╭──

-- ==== Sys2Proof/Machine/HostQ.lean ====
section
/-! DEFINITION. Host queues: the registers that start and stop them, the service of transmit and fabric
command queues, receive reservations, completions and moderated interrupts: 12_host_queues. -/
namespace Sys2Proof.Machine

/-- A completion queue. -/
def State.cqn (s : State) (q : Nat) : ComplQ := mapGet ComplQ.dflt s.host.cq q
def State.modCq (q : Nat) (f : ComplQ → ComplQ) (s : State) : State :=
  { s with host.cq := mapMod ComplQ.dflt s.host.cq q f }

/-- SIZE of a ring. -/
def SubQ.size (q : SubQ) : Nat := 2 ^ q.log2
def ComplQ.size (q : ComplQ) : Nat := 2 ^ q.log2

/-! Errors and states (R362-R365). -/

/-- A queue stops with an error: one ERROR completion goes through a slot, after those of the entries
before it (R364). -/
def SubQ.failed (code : Nat) (index : Word) (order : Nat) (q : SubQ) : SubQ :=
  { q with state := .error, err := code, errIndex := index
           slots := q.slots ++ [{ firstIdx := index, lastIdx := index, ready := true, error := true
                                  body := List.replicate 12 0, order := order }] }
def State.queueError (k code : Nat) (index : Word) (s : State) : State :=
  { s with host.subq := mapMod SubQ.dflt s.host.subq k (SubQ.failed code index s.host.nextOutcome)
           host.nextOutcome := s.host.nextOutcome + 1 }

/-- A configuration is valid (R362). -/
def State.configOk (s : State) (kind : QKind) (q : SubQ) : Bool :=
  decide (6 ≤ q.log2) && decide (q.log2 ≤ 12) && (s.cqn q.cq).enable &&
  (match kind with
   | .rx => decide (1 ≤ q.bufUnits) && decide (q.bufUnits ≤ 64) && decide (4 ≤ q.qshare) && decide (q.qshare ≤ 2048)
   | _ => decide (1 ≤ q.weight) && decide (q.weight ≤ 255) && decide (1 ≤ q.burst) && decide (q.burst ≤ 64))

/-- The oldest waiting frame of a receive queue can be reserved. -/
def SubQ.reservable (q : SubQ) : Bool :=
  match q.waiting with
  | w :: _ => decide (q.needs w.len ≤ q.published) && decide (q.slots.length < 64)
  | [] => true

/-- Reservations of a queue that may try them fail from now on for the frames that have not failed yet
(R369). -/
def State.noteFailures (k : Nat) (s : State) : State :=
  let q := s.sub k
  if s.reserving q && !q.reservable then
    s.modSub k fun q => { q with waiting := q.waiting.map fun w => { w with firstFail := w.firstFail.orElse fun _ => some s.up } }
  else s

/-- Where a queue fetches from when it starts again: HEAD, or past the entries of received frames whose completions
are held (R363, R366). -/
def SubQ.restartAt (q : SubQ) : Word :=
  match (q.slots.filter fun x => !x.error).getLast? with
  | some x => if (x.lastIdx - q.head).toNat < (q.tail - q.head).toNat then x.lastIdx + 1 else q.head
  | none => q.head

/-- HQ_ENABLE (R362): ENABLE written 1 starts a submission queue or puts it in ERROR for a bad configuration. -/
def execHqEnable (q : QId) (s : State) : Host.Outcome State Fault Refusal :=
  .next <|
    let x := s.sub q.key
    if !s.barOpen || !q.ok || x.state ≠ .disabled then s
    else
      let s1 := s.modSub q.key fun x => { x with enable := true, err := 0, errIndex := 0, fetch := x.restartAt, partTail := none }
      if s.configOk q.kind x then (s1.modSub q.key fun x => { x with state := .running }).noteFailures q.key
      else s1.queueError q.key 9 x.head

/-- A slot that stays when its queue is disabled: its chain is retired, or its completion is held (R363,
R366). -/
def Slot.kept (x : Slot) : Bool := x.ready || (x.tx.isNone && x.desc = [])

/-- ENABLE written 0 (R362, R363): entries fetched and not retired are discarded. -/
def SubQ.disabled (q : SubQ) : SubQ :=
  let q1 := { q with enable := false, state := .draining, slots := q.slots.filter Slot.kept, partTail := none }
  { q1 with fetch := q1.restartAt }

/-- HQ_DISABLE (R363): ENABLE written 0 drains a submission queue, discarding unretired entries. -/
def execHqDisable (q : QId) (s : State) : Host.Outcome State Fault Refusal :=
  .next <|
    if !s.barOpen || !q.ok || (s.sub q.key).state = .disabled then s
    else s.modSub q.key SubQ.disabled

/-- QUEUE_DRAIN_COMPLETE (R362): A draining queue becomes DISABLED once its requests are answered. -/
def execQueueDrainComplete (q : QId) (s : State) : Host.Outcome State Fault Refusal :=
  .next <|
    let x := s.sub q.key
    if q.ok && x.state = .draining && x.requests = 0 then s.modSub q.key fun x => { x with state := .disabled } else s

/-- HQ_IDX_RESET (R347): IDX_RESET sets HEAD and TAIL of a disabled queue to 0. -/
def execHqIdxReset (q : QId) (s : State) : Host.Outcome State Fault Refusal :=
  .next <|
    if s.barOpen && q.ok && (s.sub q.key).state = .disabled then
      s.modSub q.key fun x => { x with head := 0, tail := 0, fetch := 0, merged := [] }
    else s

/-- HQ_TAIL_WRITE (R346). A write of HQ_TAIL (R346, R369). An invalid one leaves TAIL as it is and stops a running
queue. -/
def execHqTailWrite (q : QId) (value : Word) (s : State) : Host.Outcome State Fault Refusal :=
  .next <|
    if !s.barOpen || !q.ok then s
    else
      let x := s.sub q.key
      let s1 := s.modSub q.key fun x => { x with dropping := false }
      if decide ((value - x.tail).toNat ≤ x.size) && decide ((value - x.head).toNat ≤ x.size) then
        s1.modSub q.key fun x => { x with tail := value }
      else if x.state = .running then s1.queueError q.key 8 x.head
      else s1

/-- HQ_DROP_READ (R347). A read of HQ_DROP clears it. -/
def execHqDropRead (q : Nat) (s : State) : Host.Outcome State Fault Refusal :=
  .next <|
    if 64 ≤ q then s
    else
      let x := s.sub (64 + q)
      let a := min x.shareDrop (mapGet 0 s.cycle.shareDrops (64 + q))
      let b := min x.delayDrop (mapGet 0 s.cycle.delayDrops (64 + q))
      (s.modSub (64 + q) fun x => { x with shareDrop := a, delayDrop := b }).emit
        (.readData (BitVec.ofNat 32 ((x.shareDrop - a) * 65536 + (x.delayDrop - b))))

/-! Completion queues (R346, R348). -/

/-- CQ_ENABLE_WRITE (R348): setting or clearing ENABLE or IRQ_EN of a completion queue. -/
def execCqEnableWrite (q : Nat) (enable irqEn : Bool) (s : State) : Host.Outcome State Fault Refusal :=
  .next <| if !s.barOpen || 64 ≤ q then s else s.modCq q fun c => { c with enable := enable, irqEn := irqEn }

/-- CQ_IDX_RESET (R348). IDX_RESET while ENABLE is 0: held completions are discarded and their slots freed. -/
def execCqIdxReset (q : Nat) (s : State) : Host.Outcome State Fault Refusal :=
  .next <|
    if !s.barOpen || 64 ≤ q || (s.cqn q).enable then s
    else
      { s.modCq q fun c => { c with head := 0, tail := 0, err := false, late := [] } with
        host.subq := mapListed SubQ.dflt (fun _ x =>
          if x.cq = q then { x with slots := x.slots.filter fun y => !y.ready } else x) s.host.subq }

/-- CQ_HEAD_WRITE (R346). A write of CQ_HEAD; outside [CQ_HEAD, CQ_TAIL] it sets ERR. -/
def execCqHeadWrite (q : Nat) (value : Word) (s : State) : Host.Outcome State Fault Refusal :=
  .next <|
    if !s.barOpen || 64 ≤ q then s
    else s.modCq q fun c =>
      { c with head := value, err := c.err || decide ((c.tail - c.head).toNat < (value - c.head).toNat) }

/-! Service order (R361). -/

/-- Key of place `n` of the service order: TXQ00-TXQ63, then FCQ00-FCQ15. -/
def servedKey (n : Nat) : Nat := if n < 64 then n else 64 + n

/-- Bytes that the packet buffer holds for a port and class. -/
def State.classBytes (s : State) (p tc : Nat) : Nat := sizes ((mapGet [] (s.prt p).classes tc).map (·.bytes))

/-- The queue in place `n` is eligible. -/
def State.eligible (s : State) (n : Nat) : Bool :=
  let q := s.sub (servedKey n)
  q.state = .running && !q.stalled && decide (q.slots.length < 64) && s.canMaster && decide (0 < q.published) &&
  q.partTail ≠ some q.tail && (decide (64 ≤ n) || decide (s.classBytes q.port q.tc < 262144))

/-- min(BURST, credit) of a visit. -/
def SubQ.visitLimit (q : SubQ) : Int := min q.burst q.credit

/-- The visit ends: what it fetched is paid. -/
def State.endVisit (s : State) : State :=
  { s with host.subq := mapMod SubQ.dflt s.host.subq (servedKey s.host.visit.1) fun q => { q with credit := q.credit - s.host.visit.2 }
           host.visit := (s.host.visit.1, 0) }

/-- A new round: deficits carry over, and each queue gains its WEIGHT. -/
def State.newRound (s : State) : State :=
  { s with host.subq := mapModAll SubQ.dflt (fun _ q =>
             let d := min 0 q.credit
             { q with deficit := d, credit := d + q.weight }) ((List.range 80).map servedKey) s.host.subq }

/-- The first eligible queue with credit in places `a` to `b - 1`. -/
def State.firstServed (s : State) (a b : Nat) : Option Nat :=
  ((List.range (b - a)).map (a + ·)).find? fun n => s.eligible n && decide (0 < (s.sub (servedKey n)).credit)

/-- Up to so many rounds are begun until one of the first `n` queues is served, with the state of the service
then; a queue is at most 15 entries in debt. -/
def State.rounds (n : Nat) : Nat → State → Option (State × Nat)
  | 0, _ => none
  | k + 1, s =>
    match s.newRound.firstServed 0 n with
    | some i => some (s.newRound, i)
    | none => State.rounds n k s.newRound

/-- The queue served next, with the state of the service then. -/
def State.nextServed (s : State) : Option (State × Nat) :=
  let v := s.host.visit.1
  let q := s.sub (servedKey v)
  if s.eligible v && decide (0 < s.host.visit.2) && decide ((s.host.visit.2 : Int) < q.visitLimit) then some (s, v)
  else
    let s1 := s.endVisit
    match (s1.firstServed (v + 1) 80).orElse fun _ => s1.firstServed 0 80 with
    | some n => some (s1, n)
    | none => State.rounds 80 32 s1

/-! Descriptors (R349-R354, R364). -/

/-- A bit field of two descriptor bytes from byte `i`. -/
def dfld (d : Descriptor) (i hi lo : Nat) : Nat := (ofLe (slice d i 2) >>> lo) % 2 ^ (hi - lo + 1)
/-- All bytes of a range are 0. -/
def zeros (d : Descriptor) (i n : Nat) : Bool := (slice d i n).all fun b => decide (b = 0)
def Descriptor.first (d : Descriptor) : Bool := (byteAt d 25).getLsbD 0
def Descriptor.last (d : Descriptor) : Bool := (byteAt d 25).getLsbD 1
def Descriptor.cmpl (d : Descriptor) : Bool := (byteAt d 25).getLsbD 2
/-- LEN of a transmit descriptor. -/
def Descriptor.txLen (d : Descriptor) : Nat := dfld d 8 13 0

/-- LAP is that of an index (R345, R353). -/
def lapOk (size : Nat) (index : Word) (d : Descriptor) : Bool := (byteAt d 24).toNat = index.toNat / size % 256

/-- Reserved bits of the common fields are 0. -/
def commonOk (d : Descriptor) : Bool := decide ((byteAt d 25).toNat < 8) && zeros d 26 6

/-- The error of entry `i` of a transmit chain, or 0 (R349, R350, R354, R364). -/
def txEntryError (size : Nat) (index : Word) (i : Nat) (d : Descriptor) : Nat :=
  let own := if i = 0 then dfld d 10 14 10 = 0 && decide ((byteAt d 14).toNat < 4) else zeros d 10 5
  let reserved := !commonOk d || dfld d 8 15 14 ≠ 0 || !zeros d 15 9 || (!d.last && d.cmpl) || (d.first = (i = 0) && !own)
  if !lapOk size index d then 1
  else if reserved then 2
  else if d.first ≠ (i = 0) || 16 ≤ i then 3
  else if d.txLen = 0 || 9216 < d.txLen then 4
  else 0

/-- The error of a fabric command entry, or 0 (R192, R193, R349). -/
def fcqEntryError (size : Nat) (index : Word) (d : Descriptor) : Nat :=
  let len := ofLe (slice d 8 4)
  let op := (byteAt d 12).toNat
  if !lapOk size index d then 1
  else if !commonOk d || !decide ((byteAt d 13).toNat < 2) || !zeros d 16 8 then 2
  else if !d.first || !d.last then 3
  else if op = 1 && (len % 8 ≠ 0 || len < 40 || 172064 < len) then 4
  else if ofLe (slice d 0 8) % 8 ≠ 0 then 5
  else if op ≠ 1 && op ≠ 2 then 6
  else 0

/-- What reading a chain comes to. -/
inductive ChainRead where
  | chain (n : Nat) | malformed (code i : Nat) | open_
  deriving DecidableEq, Repr, Inhabited

/-- A transmit chain read entry by entry from entry `i` of it. -/
def readChain (size : Nat) (index : Word) : Nat → List Descriptor → ChainRead
  | _, [] => .open_
  | i, d :: ds =>
    let e := txEntryError size (index + BitVec.ofNat 32 i) i d
    if e ≠ 0 then .malformed e i
    else if d.last then .chain (i + 1)
    else readChain size index (i + 1) ds

/-- The length that MAX_LEN limits: with the FCS that the device appends (R237). -/
def wireLength (fcsHost : Bool) (n : Nat) : Nat := if fcsHost then n else max 60 n + 4

/-- A chain of `n` entries is fetched into a slot. -/
def SubQ.fetched (n : Nat) (req : Nat) (x : Slot) (q : SubQ) : SubQ :=
  { q with fetch := q.fetch + BitVec.ofNat 32 n, slots := q.slots ++ [x], requests := q.requests + req }

/-- A visit gains `n` entries. -/
def State.visited (place n : Nat) (s : State) : State :=
  { s with host.visit := (place, (if s.host.visit.1 = place then s.host.visit.2 else 0) + n) }

/-- A transmit queue fetches a chain whose buffers hold `bytes` (R361, R364). The frame limits are those of
PORT; a stream's copies are limited by R290. -/
def State.fetchTx (place : Nat) (entries : List Descriptor) (bytes : List Byte) (s : State) : State :=
  let q := s.sub place
  match readChain q.size q.fetch 0 entries with
  | .open_ =>
    if entries.length = q.published then s.modSub place fun q => { q with partTail := some q.tail } else s
  | .malformed e i => s.queueError place e (q.fetch + BitVec.ofNat 32 i)
  | .chain n =>
    let es := entries.take n
    let d := es.headD []
    let total := (es.map Descriptor.txLen).sum
    let fcsHost := (byteAt d 14).getLsbD 0
    let stream := if dfld d 10 15 15 = 1 then some (dfld d 10 9 0) else none
    let last := q.fetch + BitVec.ofNat 32 n - 1
    if bytes.length ≠ total then s
    else if (fcsHost && decide (total < 64)) ||
        (stream.isNone && decide ((s.prt q.port).maxLen < wireLength fcsHost total)) then s.queueError place 4 last
    else
      let x : Slot := {
        firstIdx := q.fetch, lastIdx := last, cmpl := (es.getLastD []).cmpl
        tx := some ⟨bytes, stream, dfld d 12 15 0, fcsHost⟩
        frame := s.host.nextFrame, len := total, copies := 1
        tsReq := (byteAt d 14).getLsbD 1 }
      ({ s with host.nextFrame := s.host.nextFrame + 1 }.modSub place (SubQ.fetched n 1 x)).visited place n

/-- A fabric command queue fetches an entry. -/
def State.fetchFcq (place : Nat) (d : Descriptor) (s : State) : State :=
  let k := servedKey place
  let q := s.sub k
  let e := fcqEntryError q.size q.fetch d
  if e ≠ 0 then s.queueError k e q.fetch
  else
    let x : Slot := { firstIdx := q.fetch, lastIdx := q.fetch, desc := d }
    (s.modSub k (SubQ.fetched 1 (if (byteAt d 12).toNat = 1 then 1 else 0) x)).visited place 1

╰──

_Task item_. Give the number of lines in the records above that contain the word "txEntryError", and nothing more.

_Result_. 2